=== PROVIDED ENTRIES ===

/-! ### updPort -/

@[simp] theorem updPort_pending (f : StorePort → StorePort) : (updPort f s).pending = s.pending := rfl
@[simp] theorem updPort_inputs (f : StorePort → StorePort) : (updPort f s).inputs = s.inputs := rfl
@[simp] theorem updPort_pins (f : StorePort → StorePort) : (updPort f s).pins = s.pins := rfl
@[simp] theorem updPort_resetIn (f : StorePort → StorePort) : (updPort f s).resetIn = s.resetIn := rfl
@[simp] theorem updPort_freeCount (f : StorePort → StorePort) : (updPort f s).freeCount = s.freeCount := rfl
@[simp] theorem updPort_path (f : StorePort → StorePort) : (updPort f s).path = s.path := rfl
@[simp] theorem updPort_store (f : StorePort → StorePort) : (updPort f s).store = s.store := rfl
@[simp] theorem updPort_office (f : StorePort → StorePort) : (updPort f s).office = s.office := rfl
@[simp] theorem updPort_pool (f : StorePort → StorePort) : (updPort f s).pool = s.pool := rfl
@[simp] theorem updPort_walker (f : StorePort → StorePort) : (updPort f s).walker = s.walker := rfl
@[simp] theorem updPort_lines (f : StorePort → StorePort) : (updPort f s).lines = s.lines := rfl
@[simp] theorem updPort_router (f : StorePort → StorePort) : (updPort f s).router = s.router := rfl
@[simp] theorem updPort_du (f : StorePort → StorePort) : (updPort f s).du = s.du := rfl
@[simp] theorem updPort_post (f : StorePort → StorePort) : (updPort f s).post = s.post := rfl
@[simp] theorem updPort_report (f : StorePort → StorePort) : (updPort f s).report = s.report := rfl
@[simp] theorem updPort_port (f : StorePort → StorePort) : (updPort f s).port = f s.port := rfl

/-! ### updOffice -/

@[simp] theorem updOffice_pending (f : OfficeControl → OfficeControl) : (updOffice f s).pending = s.pending := rfl
@[simp] theorem updOffice_inputs (f : OfficeControl → OfficeControl) : (updOffice f s).inputs = s.inputs := rfl
@[simp] theorem updOffice_pins (f : OfficeControl → OfficeControl) : (updOffice f s).pins = s.pins := rfl
@[simp] theorem updOffice_resetIn (f : OfficeControl → OfficeControl) : (updOffice f s).resetIn = s.resetIn := rfl
@[simp] theorem updOffice_freeCount (f : OfficeControl → OfficeControl) : (updOffice f s).freeCount = s.freeCount := rfl
@[simp] theorem updOffice_path (f : OfficeControl → OfficeControl) : (updOffice f s).path = s.path := rfl
@[simp] theorem updOffice_port (f : OfficeControl → OfficeControl) : (updOffice f s).port = s.port := rfl
@[simp] theorem updOffice_store (f : OfficeControl → OfficeControl) : (updOffice f s).store = s.store := rfl
@[simp] theorem updOffice_pool (f : OfficeControl → OfficeControl) : (updOffice f s).pool = s.pool := rfl
@[simp] theorem updOffice_walker (f : OfficeControl → OfficeControl) : (updOffice f s).walker = s.walker := rfl
@[simp] theorem updOffice_lines (f : OfficeControl → OfficeControl) : (updOffice f s).lines = s.lines := rfl
@[simp] theorem updOffice_router (f : OfficeControl → OfficeControl) : (updOffice f s).router = s.router := rfl
@[simp] theorem updOffice_du (f : OfficeControl → OfficeControl) : (updOffice f s).du = s.du := rfl
@[simp] theorem updOffice_post (f : OfficeControl → OfficeControl) : (updOffice f s).post = s.post := rfl
@[simp] theorem updOffice_report (f : OfficeControl → OfficeControl) : (updOffice f s).report = s.report := rfl
@[simp] theorem updOffice_office (f : OfficeControl → OfficeControl) : (updOffice f s).office = f s.office := rfl

/-! ### updReport -/

@[simp] theorem updReport_pending (f : ReportUnit → ReportUnit) : (updReport f s).pending = s.pending := rfl
@[simp] theorem updReport_inputs (f : ReportUnit → ReportUnit) : (updReport f s).inputs = s.inputs := rfl
@[simp] theorem updReport_pins (f : ReportUnit → ReportUnit) : (updReport f s).pins = s.pins := rfl
@[simp] theorem updReport_resetIn (f : ReportUnit → ReportUnit) : (updReport f s).resetIn = s.resetIn := rfl
@[simp] theorem updReport_freeCount (f : ReportUnit → ReportUnit) : (updReport f s).freeCount = s.freeCount := rfl
@[simp] theorem updReport_path (f : ReportUnit → ReportUnit) : (updReport f s).path = s.path := rfl
@[simp] theorem updReport_port (f : ReportUnit → ReportUnit) : (updReport f s).port = s.port := rfl
@[simp] theorem updReport_store (f : ReportUnit → ReportUnit) : (updReport f s).store = s.store := rfl
@[simp] theorem updReport_office (f : ReportUnit → ReportUnit) : (updReport f s).office = s.office := rfl
@[simp] theorem updReport_pool (f : ReportUnit → ReportUnit) : (updReport f s).pool = s.pool := rfl
@[simp] theorem updReport_walker (f : ReportUnit → ReportUnit) : (updReport f s).walker = s.walker := rfl
@[simp] theorem updReport_lines (f : ReportUnit → ReportUnit) : (updReport f s).lines = s.lines := rfl
@[simp] theorem updReport_router (f : ReportUnit → ReportUnit) : (updReport f s).router = s.router := rfl
@[simp] theorem updReport_du (f : ReportUnit → ReportUnit) : (updReport f s).du = s.du := rfl
@[simp] theorem updReport_post (f : ReportUnit → ReportUnit) : (updReport f s).post = s.post := rfl
@[simp] theorem updReport_report (f : ReportUnit → ReportUnit) : (updReport f s).report = f s.report := rfl

/-! ### updWalker -/

@[simp] theorem updWalker_pending (f : ChainWalker → ChainWalker) : (updWalker f s).pending = s.pending := rfl
@[simp] theorem updWalker_inputs (f : ChainWalker → ChainWalker) : (updWalker f s).inputs = s.inputs := rfl
@[simp] theorem updWalker_pins (f : ChainWalker → ChainWalker) : (updWalker f s).pins = s.pins := rfl
@[simp] theorem updWalker_resetIn (f : ChainWalker → ChainWalker) : (updWalker f s).resetIn = s.resetIn := rfl
@[simp] theorem updWalker_freeCount (f : ChainWalker → ChainWalker) : (updWalker f s).freeCount = s.freeCount := rfl
@[simp] theorem updWalker_path (f : ChainWalker → ChainWalker) : (updWalker f s).path = s.path := rfl
@[simp] theorem updWalker_port (f : ChainWalker → ChainWalker) : (updWalker f s).port = s.port := rfl
@[simp] theorem updWalker_store (f : ChainWalker → ChainWalker) : (updWalker f s).store = s.store := rfl
@[simp] theorem updWalker_office (f : ChainWalker → ChainWalker) : (updWalker f s).office = s.office := rfl
@[simp] theorem updWalker_pool (f : ChainWalker → ChainWalker) : (updWalker f s).pool = s.pool := rfl
@[simp] theorem updWalker_lines (f : ChainWalker → ChainWalker) : (updWalker f s).lines = s.lines := rfl
@[simp] theorem updWalker_router (f : ChainWalker → ChainWalker) : (updWalker f s).router = s.router := rfl
@[simp] theorem updWalker_du (f : ChainWalker → ChainWalker) : (updWalker f s).du = s.du := rfl
@[simp] theorem updWalker_post (f : ChainWalker → ChainWalker) : (updWalker f s).post = s.post := rfl
@[simp] theorem updWalker_report (f : ChainWalker → ChainWalker) : (updWalker f s).report = s.report := rfl
@[simp] theorem updWalker_walker (f : ChainWalker → ChainWalker) : (updWalker f s).walker = f s.walker := rfl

===

TASK
Your task is to copy each line from the material above that includes the word "router".

YOUR SOLUTION
@[simp] theorem updPort_router (f : StorePort → StorePort) : (updPort f s).router = s.router := rfl
@[simp] theorem updOffice_router (f : OfficeControl → OfficeControl) : (updOffice f s).router = s.router := rfl
@[simp] theorem updReport_router (f : ReportUnit → ReportUnit) : (updReport f s).router = s.router := rfl
@[simp] theorem updWalker_router (f : ChainWalker → ChainWalker) : (updWalker f s).router = s.router := rfl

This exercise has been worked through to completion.